## EXERCISE OBJECTIVE
Starting at the line that contains "c.accessed then none else c.waitFrom" in the listing below, write out every line word for word until you have written the line that contains "let x := match x.mHead now with".

## RECORDS SHOWN
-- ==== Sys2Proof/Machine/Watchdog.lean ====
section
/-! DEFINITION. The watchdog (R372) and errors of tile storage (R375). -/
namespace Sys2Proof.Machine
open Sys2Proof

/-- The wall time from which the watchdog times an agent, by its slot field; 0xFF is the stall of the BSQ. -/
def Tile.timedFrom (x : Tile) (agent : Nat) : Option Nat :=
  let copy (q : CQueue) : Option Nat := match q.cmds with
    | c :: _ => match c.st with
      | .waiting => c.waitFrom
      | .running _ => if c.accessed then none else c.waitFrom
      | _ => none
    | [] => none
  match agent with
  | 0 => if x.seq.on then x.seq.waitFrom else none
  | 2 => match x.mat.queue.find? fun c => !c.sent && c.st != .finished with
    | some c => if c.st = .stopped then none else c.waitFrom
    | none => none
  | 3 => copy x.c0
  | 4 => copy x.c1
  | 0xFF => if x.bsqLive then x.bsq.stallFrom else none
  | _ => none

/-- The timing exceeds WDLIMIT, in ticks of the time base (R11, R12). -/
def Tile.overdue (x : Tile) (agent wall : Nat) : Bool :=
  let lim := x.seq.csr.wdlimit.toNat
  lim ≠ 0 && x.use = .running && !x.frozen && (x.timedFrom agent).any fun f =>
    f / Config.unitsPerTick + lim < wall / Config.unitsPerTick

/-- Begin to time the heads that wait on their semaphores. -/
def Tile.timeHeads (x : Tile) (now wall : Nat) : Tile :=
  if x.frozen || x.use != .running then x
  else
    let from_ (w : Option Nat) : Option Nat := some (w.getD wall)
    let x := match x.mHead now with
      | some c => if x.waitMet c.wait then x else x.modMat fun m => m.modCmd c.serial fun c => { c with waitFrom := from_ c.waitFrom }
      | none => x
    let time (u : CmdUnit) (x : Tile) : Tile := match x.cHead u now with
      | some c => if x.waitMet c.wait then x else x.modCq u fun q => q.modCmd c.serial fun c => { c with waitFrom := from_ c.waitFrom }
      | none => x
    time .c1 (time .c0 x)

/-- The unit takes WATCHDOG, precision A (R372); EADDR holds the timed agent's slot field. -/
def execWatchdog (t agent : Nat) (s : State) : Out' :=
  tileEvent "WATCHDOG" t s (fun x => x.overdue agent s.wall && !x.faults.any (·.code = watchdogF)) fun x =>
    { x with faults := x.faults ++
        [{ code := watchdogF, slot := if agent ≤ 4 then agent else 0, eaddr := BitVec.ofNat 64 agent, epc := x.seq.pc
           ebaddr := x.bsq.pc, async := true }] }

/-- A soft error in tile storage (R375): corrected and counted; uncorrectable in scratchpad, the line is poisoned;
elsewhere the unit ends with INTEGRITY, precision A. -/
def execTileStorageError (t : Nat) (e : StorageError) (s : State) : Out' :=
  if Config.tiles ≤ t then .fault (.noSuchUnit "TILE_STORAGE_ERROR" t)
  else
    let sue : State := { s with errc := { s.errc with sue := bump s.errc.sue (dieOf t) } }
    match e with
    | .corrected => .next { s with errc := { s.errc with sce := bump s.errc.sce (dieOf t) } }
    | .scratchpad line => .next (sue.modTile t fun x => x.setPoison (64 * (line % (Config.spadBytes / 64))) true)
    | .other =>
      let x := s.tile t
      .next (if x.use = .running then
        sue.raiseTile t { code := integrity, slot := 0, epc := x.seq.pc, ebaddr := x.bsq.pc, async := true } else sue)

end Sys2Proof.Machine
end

...

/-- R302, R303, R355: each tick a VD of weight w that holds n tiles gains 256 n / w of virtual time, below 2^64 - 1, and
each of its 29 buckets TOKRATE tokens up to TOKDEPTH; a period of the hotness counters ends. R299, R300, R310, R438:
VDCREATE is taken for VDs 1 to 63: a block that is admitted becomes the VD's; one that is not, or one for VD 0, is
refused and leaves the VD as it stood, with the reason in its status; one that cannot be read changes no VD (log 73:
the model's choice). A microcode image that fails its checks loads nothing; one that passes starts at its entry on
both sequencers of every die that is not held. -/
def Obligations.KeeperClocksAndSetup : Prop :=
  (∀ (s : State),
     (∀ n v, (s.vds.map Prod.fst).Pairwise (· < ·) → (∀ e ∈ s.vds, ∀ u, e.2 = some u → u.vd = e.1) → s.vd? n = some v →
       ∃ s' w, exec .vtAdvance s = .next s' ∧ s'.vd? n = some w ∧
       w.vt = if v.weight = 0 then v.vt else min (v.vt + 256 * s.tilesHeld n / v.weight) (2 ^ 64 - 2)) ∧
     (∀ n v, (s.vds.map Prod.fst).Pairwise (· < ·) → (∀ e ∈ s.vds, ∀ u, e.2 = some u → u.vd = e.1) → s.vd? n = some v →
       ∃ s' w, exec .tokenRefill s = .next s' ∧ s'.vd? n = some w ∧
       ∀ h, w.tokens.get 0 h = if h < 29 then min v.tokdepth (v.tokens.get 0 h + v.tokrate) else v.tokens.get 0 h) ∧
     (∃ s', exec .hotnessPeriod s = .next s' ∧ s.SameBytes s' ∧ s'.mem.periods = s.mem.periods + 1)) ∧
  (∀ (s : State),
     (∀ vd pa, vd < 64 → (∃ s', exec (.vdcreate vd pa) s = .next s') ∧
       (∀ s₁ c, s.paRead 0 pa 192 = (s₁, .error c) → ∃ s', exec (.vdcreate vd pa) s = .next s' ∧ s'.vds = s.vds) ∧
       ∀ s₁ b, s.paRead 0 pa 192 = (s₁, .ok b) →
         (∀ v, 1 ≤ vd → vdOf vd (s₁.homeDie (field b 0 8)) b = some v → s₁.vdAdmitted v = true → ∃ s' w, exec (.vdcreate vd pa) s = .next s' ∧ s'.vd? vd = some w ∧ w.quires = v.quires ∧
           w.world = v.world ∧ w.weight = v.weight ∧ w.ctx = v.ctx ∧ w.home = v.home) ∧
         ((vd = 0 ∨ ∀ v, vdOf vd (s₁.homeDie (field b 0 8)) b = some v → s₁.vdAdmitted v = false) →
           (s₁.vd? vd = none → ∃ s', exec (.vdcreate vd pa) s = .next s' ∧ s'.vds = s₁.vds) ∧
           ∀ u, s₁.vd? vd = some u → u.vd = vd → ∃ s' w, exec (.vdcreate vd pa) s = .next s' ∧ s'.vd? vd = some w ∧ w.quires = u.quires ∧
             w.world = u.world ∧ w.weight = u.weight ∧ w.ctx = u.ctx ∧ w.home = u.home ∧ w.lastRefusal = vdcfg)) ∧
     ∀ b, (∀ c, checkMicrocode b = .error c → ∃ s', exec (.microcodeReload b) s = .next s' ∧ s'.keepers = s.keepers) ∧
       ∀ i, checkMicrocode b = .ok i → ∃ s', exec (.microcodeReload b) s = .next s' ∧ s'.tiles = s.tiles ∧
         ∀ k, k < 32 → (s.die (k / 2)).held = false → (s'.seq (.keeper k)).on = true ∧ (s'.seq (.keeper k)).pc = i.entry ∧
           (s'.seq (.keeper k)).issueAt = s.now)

* * *

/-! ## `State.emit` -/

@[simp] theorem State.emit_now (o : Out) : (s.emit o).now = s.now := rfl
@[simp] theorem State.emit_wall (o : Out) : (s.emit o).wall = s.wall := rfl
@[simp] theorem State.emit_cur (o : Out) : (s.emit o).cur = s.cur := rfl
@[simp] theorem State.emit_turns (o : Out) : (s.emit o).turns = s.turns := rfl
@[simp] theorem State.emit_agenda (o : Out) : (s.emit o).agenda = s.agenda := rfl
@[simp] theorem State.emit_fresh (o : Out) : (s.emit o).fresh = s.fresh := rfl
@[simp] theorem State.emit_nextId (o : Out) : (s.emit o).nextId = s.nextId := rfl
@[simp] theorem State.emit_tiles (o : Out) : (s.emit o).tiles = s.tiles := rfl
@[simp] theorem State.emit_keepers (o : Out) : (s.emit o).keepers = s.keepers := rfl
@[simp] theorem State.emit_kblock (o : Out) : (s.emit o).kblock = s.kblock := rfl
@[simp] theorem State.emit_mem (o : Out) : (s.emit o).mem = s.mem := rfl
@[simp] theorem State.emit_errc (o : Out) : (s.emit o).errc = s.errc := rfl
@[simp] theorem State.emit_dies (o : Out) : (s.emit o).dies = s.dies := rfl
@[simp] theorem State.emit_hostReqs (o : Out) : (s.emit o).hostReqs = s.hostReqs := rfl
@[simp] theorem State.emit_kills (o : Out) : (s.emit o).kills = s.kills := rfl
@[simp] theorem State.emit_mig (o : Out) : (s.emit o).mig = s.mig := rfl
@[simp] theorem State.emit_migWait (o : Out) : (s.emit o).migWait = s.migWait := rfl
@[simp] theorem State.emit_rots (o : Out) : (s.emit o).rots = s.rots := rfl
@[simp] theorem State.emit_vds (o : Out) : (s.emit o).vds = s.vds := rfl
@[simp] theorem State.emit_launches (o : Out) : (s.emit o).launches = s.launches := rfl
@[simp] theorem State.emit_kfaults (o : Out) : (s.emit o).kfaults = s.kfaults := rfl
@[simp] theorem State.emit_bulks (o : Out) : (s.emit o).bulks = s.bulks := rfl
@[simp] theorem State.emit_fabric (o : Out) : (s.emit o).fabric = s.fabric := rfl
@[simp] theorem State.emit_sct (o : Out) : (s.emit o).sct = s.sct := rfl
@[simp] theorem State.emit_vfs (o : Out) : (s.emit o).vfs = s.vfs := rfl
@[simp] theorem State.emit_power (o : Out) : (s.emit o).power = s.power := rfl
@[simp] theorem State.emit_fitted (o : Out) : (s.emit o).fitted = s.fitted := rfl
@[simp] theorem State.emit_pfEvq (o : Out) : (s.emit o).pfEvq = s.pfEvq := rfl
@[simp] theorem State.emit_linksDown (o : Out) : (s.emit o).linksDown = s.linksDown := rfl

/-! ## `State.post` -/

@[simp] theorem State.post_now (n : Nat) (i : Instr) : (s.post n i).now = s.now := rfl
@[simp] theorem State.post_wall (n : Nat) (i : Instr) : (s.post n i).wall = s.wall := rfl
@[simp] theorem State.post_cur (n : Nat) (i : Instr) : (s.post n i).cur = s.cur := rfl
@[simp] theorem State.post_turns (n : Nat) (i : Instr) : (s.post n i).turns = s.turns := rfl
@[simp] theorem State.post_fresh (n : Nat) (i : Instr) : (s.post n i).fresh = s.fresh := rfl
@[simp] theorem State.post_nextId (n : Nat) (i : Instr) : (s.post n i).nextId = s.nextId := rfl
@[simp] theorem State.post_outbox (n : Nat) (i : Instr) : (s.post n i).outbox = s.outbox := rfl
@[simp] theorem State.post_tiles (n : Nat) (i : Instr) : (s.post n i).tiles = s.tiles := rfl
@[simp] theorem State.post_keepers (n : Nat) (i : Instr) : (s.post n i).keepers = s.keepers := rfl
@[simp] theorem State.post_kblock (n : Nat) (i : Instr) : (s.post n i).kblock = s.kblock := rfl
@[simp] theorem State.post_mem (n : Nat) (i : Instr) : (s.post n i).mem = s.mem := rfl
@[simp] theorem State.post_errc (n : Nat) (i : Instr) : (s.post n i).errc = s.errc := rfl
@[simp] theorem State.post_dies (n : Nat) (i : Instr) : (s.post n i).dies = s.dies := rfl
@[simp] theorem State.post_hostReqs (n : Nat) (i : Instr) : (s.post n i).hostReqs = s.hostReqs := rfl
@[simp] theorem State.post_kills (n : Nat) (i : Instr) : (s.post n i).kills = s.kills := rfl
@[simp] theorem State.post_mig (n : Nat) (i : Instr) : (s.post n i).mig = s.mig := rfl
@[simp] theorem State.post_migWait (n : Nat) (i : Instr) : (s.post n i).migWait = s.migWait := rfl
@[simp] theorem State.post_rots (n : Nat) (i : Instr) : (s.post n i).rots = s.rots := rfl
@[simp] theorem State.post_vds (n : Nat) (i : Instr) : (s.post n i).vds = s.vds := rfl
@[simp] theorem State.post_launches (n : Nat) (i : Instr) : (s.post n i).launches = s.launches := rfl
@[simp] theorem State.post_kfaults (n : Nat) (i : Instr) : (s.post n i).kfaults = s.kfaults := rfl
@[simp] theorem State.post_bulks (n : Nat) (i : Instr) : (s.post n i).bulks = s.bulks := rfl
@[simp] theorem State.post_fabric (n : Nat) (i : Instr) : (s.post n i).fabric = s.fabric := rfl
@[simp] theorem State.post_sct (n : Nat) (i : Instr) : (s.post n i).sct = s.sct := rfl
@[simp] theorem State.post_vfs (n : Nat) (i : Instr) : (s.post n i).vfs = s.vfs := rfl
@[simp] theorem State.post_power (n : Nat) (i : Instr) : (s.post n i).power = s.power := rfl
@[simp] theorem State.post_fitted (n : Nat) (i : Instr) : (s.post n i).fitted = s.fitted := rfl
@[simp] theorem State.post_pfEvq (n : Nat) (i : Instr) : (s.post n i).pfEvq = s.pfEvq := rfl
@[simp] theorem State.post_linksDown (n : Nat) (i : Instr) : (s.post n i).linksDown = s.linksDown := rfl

## REPLY TO THE TASK
      | .running _ => if c.accessed then none else c.waitFrom
      | _ => none
    | [] => none
  match agent with
  | 0 => if x.seq.on then x.seq.waitFrom else none
  | 2 => match x.mat.queue.find? fun c => !c.sent && c.st != .finished with
    | some c => if c.st = .stopped then none else c.waitFrom
    | none => none
  | 3 => copy x.c0
  | 4 => copy x.c1
  | 0xFF => if x.bsqLive then x.bsq.stallFrom else none
  | _ => none

/-- The timing exceeds WDLIMIT, in ticks of the time base (R11, R12). -/
def Tile.overdue (x : Tile) (agent wall : Nat) : Bool :=
  let lim := x.seq.csr.wdlimit.toNat
  lim ≠ 0 && x.use = .running && !x.frozen && (x.timedFrom agent).any fun f =>
    f / Config.unitsPerTick + lim < wall / Config.unitsPerTick

/-- Begin to time the heads that wait on their semaphores. -/
def Tile.timeHeads (x : Tile) (now wall : Nat) : Tile :=
  if x.frozen || x.use != .running then x
  else
    let from_ (w : Option Nat) : Option Nat := some (w.getD wall)
    let x := match x.mHead now with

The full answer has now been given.